Collected data entries:
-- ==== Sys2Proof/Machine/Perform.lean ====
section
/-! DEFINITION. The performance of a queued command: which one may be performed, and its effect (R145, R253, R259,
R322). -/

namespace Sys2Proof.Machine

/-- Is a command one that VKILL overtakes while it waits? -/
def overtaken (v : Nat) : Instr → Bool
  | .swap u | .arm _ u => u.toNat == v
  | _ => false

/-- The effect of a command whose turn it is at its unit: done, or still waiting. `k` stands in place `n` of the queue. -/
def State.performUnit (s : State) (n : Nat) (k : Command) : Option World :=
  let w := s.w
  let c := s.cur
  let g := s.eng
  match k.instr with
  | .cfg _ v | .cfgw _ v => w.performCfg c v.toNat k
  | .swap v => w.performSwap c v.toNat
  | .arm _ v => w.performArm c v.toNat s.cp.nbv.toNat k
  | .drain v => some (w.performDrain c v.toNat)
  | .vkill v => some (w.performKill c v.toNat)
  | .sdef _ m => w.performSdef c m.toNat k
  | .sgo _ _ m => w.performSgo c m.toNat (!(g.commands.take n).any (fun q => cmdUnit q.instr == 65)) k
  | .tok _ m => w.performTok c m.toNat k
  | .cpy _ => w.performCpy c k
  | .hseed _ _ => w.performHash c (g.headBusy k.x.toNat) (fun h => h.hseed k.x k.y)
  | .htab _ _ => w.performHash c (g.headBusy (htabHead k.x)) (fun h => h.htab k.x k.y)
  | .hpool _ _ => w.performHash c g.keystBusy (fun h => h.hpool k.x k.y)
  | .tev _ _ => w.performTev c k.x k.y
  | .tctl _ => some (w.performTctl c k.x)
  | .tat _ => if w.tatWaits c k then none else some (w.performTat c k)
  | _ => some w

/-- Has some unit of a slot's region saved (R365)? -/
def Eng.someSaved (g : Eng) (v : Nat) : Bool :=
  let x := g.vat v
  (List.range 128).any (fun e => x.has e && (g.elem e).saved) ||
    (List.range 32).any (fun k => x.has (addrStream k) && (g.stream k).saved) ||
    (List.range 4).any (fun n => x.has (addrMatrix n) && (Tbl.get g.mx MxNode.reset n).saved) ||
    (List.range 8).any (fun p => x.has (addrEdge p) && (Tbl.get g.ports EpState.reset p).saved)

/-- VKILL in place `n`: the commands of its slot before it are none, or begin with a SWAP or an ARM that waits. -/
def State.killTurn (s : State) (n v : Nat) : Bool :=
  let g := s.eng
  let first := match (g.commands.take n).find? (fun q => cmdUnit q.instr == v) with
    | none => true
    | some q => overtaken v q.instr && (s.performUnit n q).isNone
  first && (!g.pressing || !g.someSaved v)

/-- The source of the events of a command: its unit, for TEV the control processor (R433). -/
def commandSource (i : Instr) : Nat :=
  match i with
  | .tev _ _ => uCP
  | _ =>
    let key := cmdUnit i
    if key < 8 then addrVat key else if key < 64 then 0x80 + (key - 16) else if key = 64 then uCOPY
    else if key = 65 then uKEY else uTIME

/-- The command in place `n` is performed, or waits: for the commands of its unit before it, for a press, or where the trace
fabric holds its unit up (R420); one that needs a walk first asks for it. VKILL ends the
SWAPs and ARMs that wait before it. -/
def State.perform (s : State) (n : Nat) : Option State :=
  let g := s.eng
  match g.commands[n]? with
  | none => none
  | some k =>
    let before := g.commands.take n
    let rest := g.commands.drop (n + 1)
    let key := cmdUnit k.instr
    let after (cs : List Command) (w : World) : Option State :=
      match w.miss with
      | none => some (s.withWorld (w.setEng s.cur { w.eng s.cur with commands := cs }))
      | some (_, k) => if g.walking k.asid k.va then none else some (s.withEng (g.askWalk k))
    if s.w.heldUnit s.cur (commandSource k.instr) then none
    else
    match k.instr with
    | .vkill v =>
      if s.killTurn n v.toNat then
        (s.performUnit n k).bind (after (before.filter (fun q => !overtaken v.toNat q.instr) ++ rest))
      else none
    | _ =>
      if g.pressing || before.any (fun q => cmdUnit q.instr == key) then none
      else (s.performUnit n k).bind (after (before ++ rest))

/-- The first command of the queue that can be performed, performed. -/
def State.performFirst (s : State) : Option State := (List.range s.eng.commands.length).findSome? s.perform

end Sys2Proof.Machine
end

# Work request
Your reply should repeat the entries above in full, with every character intact.

# Response area
-- ==== Sys2Proof/Machine/Perform.lean ====
section
/-! DEFINITION. The performance of a queued command: which one may be performed, and its effect (R145, R253, R259,
R322). -/

namespace Sys2Proof.Machine

/-- Is a command one that VKILL overtakes while it waits? -/
def overtaken (v : Nat) : Instr → Bool
  | .swap u | .arm _ u => u.toNat == v
  | _ => false

/-- The effect of a command whose turn it is at its unit: done, or still waiting. `k` stands in place `n` of the queue. -/
def State.performUnit (s : State) (n : Nat) (k : Command) : Option World :=
  let w := s.w
  let c := s.cur
  let g := s.eng
  match k.instr with
  | .cfg _ v | .cfgw _ v => w.performCfg c v.toNat k
  | .swap v => w.performSwap c v.toNat
  | .arm _ v => w.performArm c v.toNat s.cp.nbv.toNat k
  | .drain v => some (w.performDrain c v.toNat)
  | .vkill v => some (w.performKill c v.toNat)
  | .sdef _ m => w.performSdef c m.toNat k
  | .sgo _ _ m => w.performSgo c m.toNat (!(g.commands.take n).any (fun q => cmdUnit q.instr == 65)) k
  | .tok _ m => w.performTok c m.toNat k
  | .cpy _ => w.performCpy c k
  | .hseed _ _ => w.performHash c (g.headBusy k.x.toNat) (fun h => h.hseed k.x k.y)
  | .htab _ _ => w.performHash c (g.headBusy (htabHead k.x)) (fun h => h.htab k.x k.y)
  | .hpool _ _ => w.performHash c g.keystBusy (fun h => h.hpool k.x k.y)
  | .tev _ _ => w.performTev c k.x k.y
  | .tctl _ => some (w.performTctl c k.x)
  | .tat _ => if w.tatWaits c k then none else some (w.performTat c k)
  | _ => some w

/-- Has some unit of a slot's region saved (R365)? -/
def Eng.someSaved (g : Eng) (v : Nat) : Bool :=
  let x := g.vat v
  (List.range 128).any (fun e => x.has e && (g.elem e).saved) ||
    (List.range 32).any (fun k => x.has (addrStream k) && (g.stream k).saved) ||
    (List.range 4).any (fun n => x.has (addrMatrix n) && (Tbl.get g.mx MxNode.reset n).saved) ||
    (List.range 8).any (fun p => x.has (addrEdge p) && (Tbl.get g.ports EpState.reset p).saved)

/-- VKILL in place `n`: the commands of its slot before it are none, or begin with a SWAP or an ARM that waits. -/
def State.killTurn (s : State) (n v : Nat) : Bool :=
  let g := s.eng
  let first := match (g.commands.take n).find? (fun q => cmdUnit q.instr == v) with
    | none => true
    | some q => overtaken v q.instr && (s.performUnit n q).isNone
  first && (!g.pressing || !g.someSaved v)

/-- The source of the events of a command: its unit, for TEV the control processor (R433). -/
def commandSource (i : Instr) : Nat :=
  match i with
  | .tev _ _ => uCP
  | _ =>
    let key := cmdUnit i
    if key < 8 then addrVat key else if key < 64 then 0x80 + (key - 16) else if key = 64 then uCOPY
    else if key = 65 then uKEY else uTIME

/-- The command in place `n` is performed, or waits: for the commands of its unit before it, for a press, or where the trace
fabric holds its unit up (R420); one that needs a walk first asks for it. VKILL ends the
SWAPs and ARMs that wait before it. -/
def State.perform (s : State) (n : Nat) : Option State :=
  let g := s.eng
  match g.commands[n]? with
  | none => none
  | some k =>
    let before := g.commands.take n
    let rest := g.commands.drop (n + 1)
    let key := cmdUnit k.instr
    let after (cs : List Command) (w : World) : Option State :=
      match w.miss with
      | none => some (s.withWorld (w.setEng s.cur { w.eng s.cur with commands := cs }))
      | some (_, k) => if g.walking k.asid k.va then none else some (s.withEng (g.askWalk k))
    if s.w.heldUnit s.cur (commandSource k.instr) then none
    else
    match k.instr with
    | .vkill v =>
      if s.killTurn n v.toNat then
        (s.performUnit n k).bind (after (before.filter (fun q => !overtaken v.toNat q.instr) ++ rest))
      else none
    | _ =>
      if g.pressing || before.any (fun q => cmdUnit q.instr == key) then none
      else (s.performUnit n k).bind (after (before ++ rest))

/-- The first command of the queue that can be performed, performed. -/
def State.performFirst (s : State) : Option State := (List.range s.eng.commands.length).findSome? s.perform

end Sys2Proof.Machine
end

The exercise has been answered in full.